Message data -can only be stored on the client thread's kernel stack if the message is synchronous -and the size of the data is less than 4Kb. Since the stack is local to the -client it can be used by more than one thread. One way of doing this is to -implement SendMsg() with a call to SendControl() which -is itself implemented to perform the copying in the client thread context -and independently call the SendMsg() function of the parent -class.

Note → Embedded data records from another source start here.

-- ==== Sys2Proof/Certificates/Slice0/Obligations.lean ====
section
/-! DEFINITION. The statements for the provers, from the numbered rules of spec/. Each docstring says which rule, or
which of the model's own choices (with its log entry), the statement formalises. The answer of a command (R85) stands in
the model's own field `response`, and the words the host has issued in `pending` (log entries 5 and 3). -/

open Sys2Proof Sys2Proof.Machine

/-! Encoding. -/

/-- Decoding the word of a well-formed command gives the command back, every operand at every value its field holds
(R81 to R83, R90 to R93, R96). -/
def Obligations.DecodeEncodeRoundTrip : Prop :=
  ∀ i : Instr, i.wellFormed = true → decode (encode i) = .ok i

/-- Each word has one meaning: a word that decodes is the encoding of what it decodes to, and that command is well
formed (R94: every word is one well-formed command or a ParseError). -/
def Obligations.EncodeDecodeRoundTrip : Prop :=
  ∀ (w : CommandWord) (i : Instr), decode w = .ok i → encode i = w ∧ i.wellFormed = true

/-- The words that decode are exactly those that select a row of R83 and whose absent operands b and c have a zero
index (R93 conditions (1) to (4): the masks hold the must-be-zero fields and operand a's presence). -/
def Obligations.WellFormedWordsAreTheTableRows : Prop :=
  ∀ w : CommandWord, (∃ i, decode w = .ok i) ↔
    (∃ row ∈ opcodeRows, w &&& row.2 = row.1)
      ∧ (w.extractLsb' 53 1 = 0#1 → w.extractLsb' 48 5 = 0#5)
      ∧ (w.extractLsb' 47 1 = 0#1 → w.extractLsb' 42 5 = 0#5)

/-- A word with op 0x7, 0xD, 0xE or 0xF decodes to no command, by name (R94). -/
def Obligations.ReservedOpcodesAreRejected : Prop :=
  ∀ w : CommandWord, (w.extractLsb' 60 4).toNat ∈ [0x7, 0xD, 0xE, 0xF] → decode w = .error .reservedOp

/-- The worked encodings of R105, and its five words that are not well formed. -/
def Obligations.WorkedEncodingsDecode : Prop :=
  (∀ e ∈ ([
      (.processRtype 0x00400010#32 (some 8) (some 9) (some 10), 0x1A29A80000400010#64),
      (.processRtype 0x00400014#32 (some 8) none none, 0x1A00000000400014#64),
      (.processLoad 0x00400018#32 (some 8) (some 29), 0x2A3D000000400018#64),
      (.processLoad 0x00400018#32 (some 8) none, 0x2A00000000400018#64),
      (.processStore 0x0040001C#32 (some 8) (some 29), 0x3A3D00000040001C#64),
      (.processBranch 0x00400020#32, 0x4000000000400020#64),
      (.processJump 0x00400024#32, 0x5000000000400024#64),
      (.processSyscall 0x00400028#32, 0x6000000000400028#64),
      (.processNop 0x0040002C#32, 0x000000000040002C#64),
      (.lookup 0x00000010#32, 0x8000000000000010#64),
      (.advance, 0x9000000000000000#64),
      (.fetchAccess 0x00400010#32, 0xA000000000400010#64),
      (.finalize, 0xB000000000000000#64),
      (.configure 2 1 1 .alwaysNotTaken, 0xC000000000000842#64),
      (.configure 7 4 2 .alwaysTaken, 0xC000000008001107#64)] : List (Instr × CommandWord)),
    encode e.1 = e.2 ∧ decode e.2 = .ok e.1)
  ∧ ∀ w ∈ [0x7000000000000000#64, 0x9000000000000001#64, 0x1229A80000400010#64, 0x2000000000400018#64,
      0x4800000000400020#64], ∀ i, decode w ≠ .ok i

/-! The step. -/

/-- A step takes the next command word off the port, decodes it, and is the command's execution (R224). The port is the
model's own form of the host's issuing of commands (log entry 3). -/
def Obligations.StepRunsDecodedCommand : Prop :=
  ∀ (s : State) (w : CommandWord) (rest : List CommandWord) (i : Instr),
    s.pending = w :: rest → decode w = .ok i → step s = exec i { s with pending := rest }

/-- A word the opcode table numbers, placed at the port, is the one the next step executes, in place of the word that was
next. The port and the numbering are the model's (log entries 3 and 13). -/
def Obligations.PlacedWordIsExecuted : Prop :=
  ∀ (s : State) (nbits w : Nat) (i : Instr), decodeTableWord nbits w = some i →
    step (s.withFetchWord nbits w) = exec i { s with pending := s.pending.tail }

/-- A word that is not well formed raises ParseError on a running block: `fatal` holds the cause and nothing else of the
block changes (R222, R224). -/
def Obligations.IllFormedWordRaisesParseError : Prop :=
  ∀ (s : State) (c : Instance) (w : CommandWord) (rest : List CommandWord),
    s.Running c → s.pending = w :: rest → (∀ i, decode w ≠ .ok i) →
      step s = .next { s with pending := rest, fatal := some .parseError, response := some (.fatal .parseError) }

/-- With no command issued a step changes nothing. This is the model's choice (log entry 4), after R228's sentence that
every state change is the effect of a host command. -/
def Obligations.StepWithoutCommandIsIdle : Prop :=
  ∀ s : State, s.pending = [] → step s = .next s

/-- Every step answers a next state (R260: every command sequence has one defined result) and leaves the named parameters
as they are (R8: no command changes them). That a step takes exactly the first word of a port that is not empty, and
leaves an empty port empty, is the model's own clause: the port is its form of R9's host, which issues commands one
after another (log entry 3), and a step with no command is the model's idle step (log entry 4). -/
def Obligations.EveryStepAnswersNextState : Prop :=
  ∀ s : State, ∃ t, step s = .next t ∧ t.pending = s.pending.tail ∧ t.params = s.params

/-- In the fatal state and before the first CONFIGURE every word that is no CONFIGURE, well formed or not, is refused,
and nothing but the answer changes (R224, R253; the port and the answer are the model's, log entries 3 and 5). -/
def Obligations.ClosedStateRefusesAllButConfigure : Prop :=
  ∀ (s : State) (w : CommandWord) (rest : List CommandWord),
    s.Closed → s.pending = w :: rest → (∀ ib bsw assoc pred, decode w ≠ .ok (.configure ib bsw assoc pred)) →
      step s = .next { s with pending := rest, response := some .refused }

/-- What a command does depends on neither the words behind it nor the last answer. The port and the answer are the
model's own fields (log entries 3 and 5); the rule behind it is that every command has one defined result (R9). -/
def Obligations.CommandsIgnoreThePort : Prop :=
  ∀ (i : Instr) (s : State) (ws : List CommandWord) (r : Option Response),
    ∃ t, exec i s = .next t ∧ exec i { s with pending := ws, response := r } = .next { t with pending := ws }

/-! CONFIGURE. -/

/-- Power-on: no instance and no fatal cause (R51, R253). -/
def Obligations.ResetIsUnconfigured : Prop :=
  State.reset.inst = none ∧ State.reset.fatal = none

/-- A CONFIGURE whose values are legal and within the capacity gives the fresh instance of R50, in every state
(R250). -/
def Obligations.ConfigureBuildsFreshInstance : Prop :=
  ∀ (s : State) (ib bsw assoc : Nat) (pred : Prediction),
    1 ≤ bsw → 1 ≤ assoc → ib + 2 * bsw ≤ 32 → assoc * 2 ^ ib * (4 * bsw) ≤ s.params.capacityLimit →
      ∃ c : Instance,
        exec (.configure ib bsw assoc pred) s
            = .next { s with inst := some c, fatal := none, response := some .ok }
          ∧ c.cfg = ⟨ib, bsw, assoc, pred⟩
          ∧ (∀ j, c.set j = List.replicate assoc ⟨false, 0, 0⟩)
          ∧ c.bank = ⟨.nop 0#32, .nop 0#32, .nop 0#32, .nop 0#32, .nop 0#32⟩
          ∧ c.ctr = ⟨0, 0, 0, 0, 0, 0, 0⟩

/-- A CONFIGURE for which one of the four conditions of R221 holds raises ConfigurationError, in every state. -/
def Obligations.ConfigureOutOfRangeIsFatal : Prop :=
  ∀ (s : State) (ib bsw assoc : Nat) (pred : Prediction),
    (bsw < 1 ∨ assoc < 1 ∨ ib + 2 * bsw > 32 ∨ assoc * 2 ^ ib * (4 * bsw) > s.params.capacityLimit) →
      ∃ t, exec (.configure ib bsw assoc pred) s = .next t
        ∧ t.fatal = some .configurationError ∧ t.response = some (.fatal .configurationError)
        ∧ t.params = s.params ∧ t.pending = s.pending

/-- No state survives a CONFIGURE: two runs from any two states with the same parameters (and the same words at the
model's port, log entry 3), with the same CONFIGURE and the same commands after it, end in the same state and the same
last answer (R255). -/
def Obligations.ConfigureForgetsEverything : Prop :=
  ∀ (s t : State) (ib bsw assoc : Nat) (pred : Prediction) (is : List Instr),
    s.params = t.params → s.pending = t.pending →
      execAll (.configure ib bsw assoc pred :: is) s = execAll (.configure ib bsw assoc pred :: is) t

/-! The address decoder. -/

/-- Tag, index and block offset neither overlap nor leave a gap, for every configuration with `index_bits +
block_offset_bits ≤ 32` and every address; index and tag are in range (R121, R111, R112). -/
def Obligations.DecoderPartitionsAddress : Prop :=
  ∀ (g : Cfg) (addr : Addr), g.indexBits + 2 * g.blockSizeWords ≤ 32 →
    addr.toNat = g.tag addr * 2 ^ (g.indexBits + 2 * g.blockSizeWords) + g.index addr * 2 ^ (2 * g.blockSizeWords)
        + addr.toNat % 2 ^ (2 * g.blockSizeWords)
      ∧ g.index addr < 2 ^ g.indexBits
      ∧ g.tag addr < 2 ^ (32 - g.indexBits - 2 * g.blockSizeWords)

/-- Two addresses select the same set and carry the same tag exactly when they agree above the block offset (R122). -/
def Obligations.SameBlockIffSameIndexAndTag : Prop :=
  ∀ (g : Cfg) (a b : Addr), (g.index a = g.index b ∧ g.tag a = g.tag b) ↔
    a.toNat / 2 ^ (2 * g.blockSizeWords) = b.toNat / 2 ^ (2 * g.blockSizeWords)

/-! The cache engine. -/

/-- LOOKUP completes: it counts one access and exactly one of hit and miss, it hits exactly when a valid line of the
selected set holds the tag, and it changes nothing but those counters and the selected set (R113, R114, R115). -/
def Obligations.LookupCountsAndTouchesOneSet : Prop :=
  ∀ (s : State) (c : Instance) (addr : Addr), s.Running c →
    ∃ (sets : List (Nat × CacheSet)) (hit : Bool),
      exec (.lookup addr) s = .next { s with
          inst := some { c with
            sets := sets
            ctr := { c.ctr with
              cacheAccess := c.ctr.cacheAccess + 1
              cacheHit := c.ctr.cacheHit + (if hit then 1 else 0)
              cacheMiss := c.ctr.cacheMiss + (if hit then 0 else 1) } }
          response := some (if hit then .hit else .miss) }
        ∧ (hit = true ↔ ∃ l ∈ c.set (c.cfg.index addr), l.valid = true ∧ l.tag = c.cfg.tag addr)
        ∧ ∀ j, j ≠ c.cfg.index addr → readSet c.cfg.associativity sets j = c.set j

Where the message is asynchronous you can use a similar strategy -for overriding the SendMsg() function but this time perform -the copying to a buffer owned by the channel independently of a call to the SendMsg() function -of the parent class. In this case the size of the data must be small (in the -region of 4Kb), there must be only one client using the buffer, and data cannot -be written back to the client.

Using -TClientDataRequest

An asynchronous request often needs to copy -a structure of fixed size to its client to complete a request. The TClientDataRequest object -exists for this purpose: it writes a fixed size structure to user memory and -completes the request in the following steps.

The driver creates a TClientDataRequest object -for each asynchronous client which may be outstanding concurrently: either -one per client or one per request as appropriate.
When the client makes -a request the TClientDataRequest object is set to contain -the address of the client's buffer or descriptor and the address of the client's TRequestStatus. -This takes place in the client context.
The data to be written -is copied into the buffer of the TClientDataRequest object.
A call to Kern::QueueRequestComplete() passes -the address of the TClientDataRequest object.
The client is signalled -immediately.
When the client thread -next runs, the buffer contents and completion value are written to the client.

Using -TClientBufferRequest

When it is necessary to access user memory -from a DFC thread context, that memory must be pinned for the duration of -the request and unpinned when the request is completed. The pinning must be -performed in the context of the client thread. The TClientBufferRequest object -exists for this purpose.It is used in the following way.

The driver creates a TClientBufferRequest object -for each client request which may be outstanding concurrently: either one -per client or one per request as appropriate.
Whe a client makes a -request, the TClientBufferRequest object is set to contain -the address of any buffers used and the address of the client's TRequestStatus. -Doing so pins the contents of the buffers: they can be specified as descriptors -or by start address and length. This takes place in the client context.
The driver calls Kern::ThreadBufRead() and Kern::ThreadBufWrite() to access the client's buffers. This takes place in the context of the DFC.
When the request is -complete, the driver calls Kern::QueueBufferRequestComplete() passing -the TClientBufferRequest object. This signals the client -immediately and unpins the buffers.
When the client thread -next runs, the completion value is written back to the client along with the -updated length of any descriptors.

Using -Kern::RequestComplete()

The function Kern::RequestComplete() exists -in two versions:

static void Kern::RequestComplete(DThread* aThread, TRequestStatus*& aStatus, TInt aReason);

which is now deprecated, and its overloaded replacement

static void Kern::RequestComplete(TRequestStatus*& aStatus, TInt aReason);

The -overloaded version should always be used, as it does not take a thread pointer -argument.

Using -shared chunks

Shared chunks are a mechanism by which kernel side -code shares buffers with user side code. As an alternative to pinning memory -they have the following advantages:

Shared chunks cannot -be paged and therefore paging faults never arise.
Shared chunks transfer -data with a minimum number of copying operations and are useful where high -speeds and large volumes are required.

Shared chunks present disadvantages when a driver is being migrated -rather than written from scratch, as the client API must be rewritten as well -as the driver code.